If you want to allow the same number to appear more than once, you can change the VAR statement:

   var X {1..n} >= 0 integer;

And then also change the FOR loop:

   for {s in 1.._NSOL_} do;
      for {j in 1..n, 1..round(X[j].sol[s])} put j @;
      put;
   end;

5 5 10
4 6 10
5 6 9
1 9 10
2 9 9
6 6 8
2 8 10
3 8 9
4 8 8
3 7 10
4 7 9
5 7 8
6 7 7

If you want the order to matter (to distinguish 3 8 9 from 8 3 9), please let me know and I'll update the formulation.

One could program all combinations of 3 integers drawn from 1 through 10 - and then filter for those that sum to 20, which is how I understand many of the solutions.

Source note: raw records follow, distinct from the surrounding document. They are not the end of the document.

/-- The base holds a lane that fits, and the sentinel for an outlier (44_pfor_codec.md R204). -/
theorem getLsbD_baseBlock {s : State} {i : Nat} (hi : i < s.count.toNat) (w k : Nat) :
    ((baseBlock s.block w).getD i 0).getLsbD k =
      (decide ((s.laneAt i).toNat < 2 ^ w) && (s.laneAt i).getLsbD k) := by
  have helement : (baseBlock s.block w).getD i 0 = if exceeds w (s.laneAt i) then 0 else s.laneAt i := by
    simp [baseBlock, State.block, hi]
  rw [helement, exceeds]
  by_cases h : 2 ^ w ≤ (s.laneAt i).toNat
  · simp [h, h.not_gt]
  · simp [h, Nat.lt_of_not_le h]

section
variable {s : State} {e : EncodedBlock}

theorem exceptions_of_encode (h : encodeBlock s.block s.exceptionBudget = .ok e) :
    e.exceptions = (s.outlierLanes e.baseWidth).map (fun i => (BitVec.ofNat 32 i, s.laneAt i)) :=
  (encodeBlock_ok_cases h).2.2.trans (outliersFrom_block s e.baseWidth)

/-- The chosen width is at most 32, meets the budget, and no smaller one does (44_pfor_codec.md R203). -/
theorem baseWidth_of_encode (h : encodeBlock s.block s.exceptionBudget = .ok e) :
    e.baseWidth ≤ 32 ∧
      (((List.range s.count.toNat).countP (fun i => decide (2 ^ e.baseWidth ≤ (s.laneAt i).toNat)) : Nat) : Int)
        ≤ s.budget.toInt ∧
      ∀ w < e.baseWidth, s.budget.toInt <
        (((List.range s.count.toNat).countP (fun i => decide (2 ^ w ≤ (s.laneAt i).toNat)) : Nat) : Int) := by
  obtain ⟨hw32, hmeets, hleast⟩ := (chooseWidth_eq_some_iff _ _ _).mp (encodeBlock_ok_cases h).1
  exact ⟨hw32, excess_block s _ ▸ hmeets, fun w hw => excess_block s w ▸ hleast w hw⟩

/-- Entry `k` that PENC writes names outlier lane `k` and holds its full value (44_pfor_codec.md R205). -/
theorem entry_writeEncoded (h : encodeBlock s.block s.exceptionBudget = .ok e) (hcount : s.count.toNat ≤ 256) {k : Nat}
    (hk : k < e.exceptions.length) :
    ∃ hk' : k < (s.outlierLanes e.baseWidth).length,
      ((s.writeEncoded e).posAt k).toNat = (s.outlierLanes e.baseWidth)[k] ∧
      (s.writeEncoded e).valAt k = s.laneAt (s.outlierLanes e.baseWidth)[k] := by
  have hexc := exceptions_of_encode h
  have hk' : k < (s.outlierLanes e.baseWidth).length := by rwa [hexc, List.length_map] at hk
  have hentry := (List.getElem_of_eq hexc hk).trans (List.getElem_map _)
  have hlane := (mem_outlierLanes.mp (List.getElem_mem hk')).1
  rw [State.posAt_writeEncoded, State.valAt_writeEncoded, dif_pos hk, dif_pos hk, hentry]
  exact ⟨hk', Nat.mod_eq_of_lt (hlane.trans_le (hcount.trans (by decide))), rfl⟩

/-- Each entry names an outlier below COUNT. -/
theorem entry_writeEncoded_outlier (h : encodeBlock s.block s.exceptionBudget = .ok e) (hcount : s.count.toNat ≤ 256)
    {k : Nat} (hk : k < e.exceptions.length) :
    ((s.writeEncoded e).posAt k).toNat < s.count.toNat ∧
      (s.writeEncoded e).valAt k = s.laneAt ((s.writeEncoded e).posAt k).toNat ∧
      2 ^ e.baseWidth ≤ ((s.writeEncoded e).valAt k).toNat := by
  obtain ⟨hk', hpos, hval⟩ := entry_writeEncoded h hcount hk
  obtain ⟨hlane, hexceeds⟩ := mem_outlierLanes.mp (List.getElem_mem hk')
  rw [hpos, hval]
  exact ⟨hlane, rfl, hexceeds⟩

But you could use a different strategy that step through only those that start out summing to 20.  The program below finds only triples where

1. x1<x2<x3, and     (I have a similar approach for x1<=x2<=x3 below).
2. sum(of x:)=20.

Once you've found these, you could get all the re-orderings of x1,x2,x3 if desired.

The strategy is

1. first find the minimum possible x1 and maximum possible x1 that could satisfy 1 and 2 above.
   1. The minimum is obviously 1
   2. The maximum has to be the floor of (20/3) minus 1.  Since 5+6+7=18 and 6+7+8=21 the maximum has to be 5.  (drop the minus 1 if re-use of integers is allowed: x1<=x2<=x3).
2. For each possible value of x1=1 to 5, get the maximum allowable value for X3.  That can be either 10, or 20-x1-(x1+1).  whichever is smaller (again adjustable for x1<=x2<=x3).
3. Calculate the corresponding X2
4. Then loop as long as x1<x2<x3 and sum(of x:)=20
   1. report the triple
   2. decrement x3 by 1 and increment x2 by 1

%let sum=20;
%let max_x=10;

data _null_;
  upper_limit1=floor(&sum/3)-1;

  length x1-x3 8;

  do x1=1 to upper_limit1;
    x3=min(&sum-x1-x1-1,&max_x); 
    x2=&sum-x1-x3;
    do while (x1<x2 and x2<x3);
      put (x1 x2 x3) (+2 z2.);
      x3=x3-1;
      x2=x2+1;
    end;
  end;
run;

Now if a number can be re-used, then minor modifications can be made:

%let sum=20;
%let max_x=10;

data _null_;
  upper_limit1=floor(&sum/3);  /* drop the "-1" */

  length x1-x3 8;

  do x1=1 to upper_limit1;
    x3=min(&sum-x1-x1,&max_x);    /*Change the 1st argument of MIN()*/
    x2=&sum-x1-x3;
    do while (x1<=x2 and x2<=x3);  /*Change "<" to "<=")*/
      put (x1 x2 x3) (+2 z2.);
      x3=x3-1;
      x2=x2+1;
    end;
  end;
run;

This is more "efficient" in that it never generates non-qualifying triples that would have to be filtered ot.  But I think it would be harder to generalize to more than 3 summands compared to most of the other suggestions.